# KAYAK FISHING TIP # 87 (Rigging) Polyethylene Backing Plates.



## captken (Feb 24, 2008)

KAYAK FISHING TIP # 87 (Rigging) Polyethylene Backing Plates.

I?ve used stainless steel fender washers for backing plates but they do not conform to the curvature of the inside of a yak.

When attaching anything that must support a heavy load on a kayak, consider using discs or rectangles cut from Polyethylene. (I cut backing plates from kayak hatch cut outs or even an old garbage can.) I usually back these with washers much smaller than fender washers.

When I attach anything in an area where there is a tight curvature, I heat the backing plate before installing it.
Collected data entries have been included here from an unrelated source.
-- ==== Sys2Proof/WellFormed.lean ====
section
/-! DEFINITION. Well-formedness: which codes are legal (30_encoding.md R98, R99), and which
instructions a port may carry (30_encoding.md R100).

Every `Instr` is well formed by its type: each operand is as wide as its field. The checks are
therefore on codes, and are written from R98's list of reasons, apart from the decoder. -/

namespace Sys2Proof

/-- `OP`, bits 63:56 (30_encoding.md R90). -/
def Code.opOf (w : Packet) : BitVec 8 := w.extractLsb' 56 8
/-- `A`, bits 55:48. -/
def Code.aOf (w : Packet) : BitVec 8 := w.extractLsb' 48 8
/-- `B`, bits 47:40. -/
def Code.bOf (w : Packet) : BitVec 8 := w.extractLsb' 40 8
/-- `RSV`, bits 39:32. -/
def Code.rsvOf (w : Packet) : BitVec 8 := w.extractLsb' 32 8
/-- `IMM`, bits 31:0. -/
def Code.immOf (w : Packet) : Word := w.extractLsb' 0 32

/-- Check 1 of R98: `OP` is one of 0x01 to 0x0B. -/
def Code.opDefined (w : Packet) : Bool := 1 ≤ (Code.opOf w).toNat && (Code.opOf w).toNat ≤ 0x0B

/-- Check 2 of R98: `RSV` is 0. -/
def Code.rsvZero (w : Packet) : Bool := Code.rsvOf w == 0

/-- Does the command with this opcode use `A`? (the `A` column of R92) -/
def Code.usesA (op : Nat) : Bool := op ∈ [1, 3, 5, 6, 7, 8, 9, 0x0B]
/-- Does the command with this opcode use `B`? (the `B` column of R92) -/
def Code.usesB (op : Nat) : Bool := op ∈ [3, 6, 7, 0x0B]
/-- Does the command with this opcode use `IMM`? (the `IMM` column of R92) -/
def Code.usesImm (op : Nat) : Bool := op ∈ [4, 5, 6, 8, 9]

/-- Check 3 of R98: every field the command does not use is 0. -/
def Code.unusedZero (w : Packet) : Bool :=
  let op := (Code.opOf w).toNat
  (Code.usesA op || Code.aOf w == 0) && (Code.usesB op || Code.bOf w == 0)
    && (Code.usesImm op || Code.immOf w == 0)

/-- Check 4, for dispatch keys: "Values 9 to 15 name no routine" (R99). -/
def Code.keyNamesRoutine (k : BitVec 4) : Bool := k.toNat ≤ 8

/-- A legal command word (R98), or a dispatch key that names a routine (R99). -/
def Code.wellFormed : Code → Bool
  | .word w => Code.opDefined w && Code.rsvZero w && Code.unusedZero w
  | .key k => Code.keyNamesRoutine k

/-- Check 5: may this instruction be presented on this port? Every command on CMD, CONFIGURE only on
CFG (R100); a routine is no command word (R99). -/
def Instr.allowedOn : Port → Instr → Bool
  | _, .configure _ _ => true
  | .cmd, .strmcfg _ => true
  | .cmd, .strmfree => true
  | .cmd, .negotiate _ _ => true
  | .cmd, .process _ => true
  | .cmd, .rbset _ _ _ => true
  | .cmd, .rbget _ _ => true
  | .cmd, .rbadvr _ _ => true
  | .cmd, .rbadvw _ _ => true
  | .cmd, .getst => true
  | .cmd, .getgain _ _ => true
  | .cfg, .strmcfg _ => false
  | .cfg, .strmfree => false
  | .cfg, .negotiate _ _ => false
  | .cfg, .process _ => false
  | .cfg, .rbset _ _ _ => false
  | .cfg, .rbget _ _ => false
  | .cfg, .rbadvr _ _ => false
  | .cfg, .rbadvw _ _ => false
  | .cfg, .getst => false
  | .cfg, .getgain _ _ => false
  | _, .convS16S16 => false
  | _, .convS16S24 => false
  | _, .convS16S32 => false
  | _, .convS24S16 => false
  | _, .convS24S24 => false
  | _, .convS24S32 => false
  | _, .convS32S16 => false
  | _, .convS32S24 => false
  | _, .convS32S32 => false

end Sys2Proof
end

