-- ==== Sys2Proof/Machine/Convert.lean ====
section
/-! DEFINITION. The nine conversion routines (43_conversion_routines.md): one execution is one step
of the loop of R199, as 44_dispatch_facade.md R215 sequences it. -/

namespace Sys2Proof.Machine

/-- CONV.S16.S16 (43_conversion_routines.md R190). -/
def execConvS16S16 (s : State) : Result := State.routineStep hw .s16 .s16 s

/-- CONV.S16.S24 (43_conversion_routines.md R191). -/
def execConvS16S24 (s : State) : Result := State.routineStep hw .s16 .s24 s

/-- CONV.S16.S32 (43_conversion_routines.md R192). -/
def execConvS16S32 (s : State) : Result := State.routineStep hw .s16 .s32 s

/-- CONV.S24.S16 (43_conversion_routines.md R193). -/
def execConvS24S16 (s : State) : Result := State.routineStep hw .s24 .s16 s

/-- CONV.S24.S24 (43_conversion_routines.md R194). -/
def execConvS24S24 (s : State) : Result := State.routineStep hw .s24 .s24 s

/-- CONV.S24.S32 (43_conversion_routines.md R195). -/
def execConvS24S32 (s : State) : Result := State.routineStep hw .s24 .s32 s

/-- CONV.S32.S16 (43_conversion_routines.md R196). -/
def execConvS32S16 (s : State) : Result := State.routineStep hw .s32 .s16 s

/-- CONV.S32.S24 (43_conversion_routines.md R197). -/
def execConvS32S24 (s : State) : Result := State.routineStep hw .s32 .s24 s

/-- CONV.S32.S32 (43_conversion_routines.md R198). -/
def execConvS32S32 (s : State) : Result := State.routineStep hw .s32 .s32 s

end Sys2Proof.Machine
end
After heating, the backing plate will conform perfectly to the curvature of the yak, giving maximum strength without distortion of the yak. You will definitely need heavy gloves for handling the heated backing plate and you will need to move fast before it becomes rigid again. 

When I encounter a particularly difficult installation, I often pre-bend the backing plate by heating it and holding against the outside of a similar curvature while it cools.


----------



## johnsonbeachbum (Oct 1, 2007)

And a cheap source of 3/6" to 1/4" heavy duty stuff is a poly cutting board from say Wal-Fart.


----------



## Linda (Oct 2, 2007)

WHAT DO YOU HEAT WITH ? A GUN OR STICK IN THE OVEN?


----------



## captken (Feb 24, 2008)

I'm kinda scared of heating it in the oven. If I screwed up and smoked up the house, I'd die. Sharon would make sure of that.

I use an old heat gun. Harbor Freight has them on sale for $20 from time to time. I never tried boiling them. I don't know if that would work or not. Hang on, I'll go try it and check in in a few minutes.

Ken


----------



## captken (Feb 24, 2008)

I actually tried this last night, then got a phone call and forgot to post the results. It takes more heat than 212 degrees F. I figured as much but I had to give it a shot. Actually, it stands to reason because your yak gets mighty hot out in the sun.

I boiled a small piece cut from a yak hatch cut-out for about 5 minutes. It felt about as stiff as it did when cold.

If you don't have a heat gun, you can use your car exhaust. I know this works because I have done it.

"Inquiring minds" you know.


----------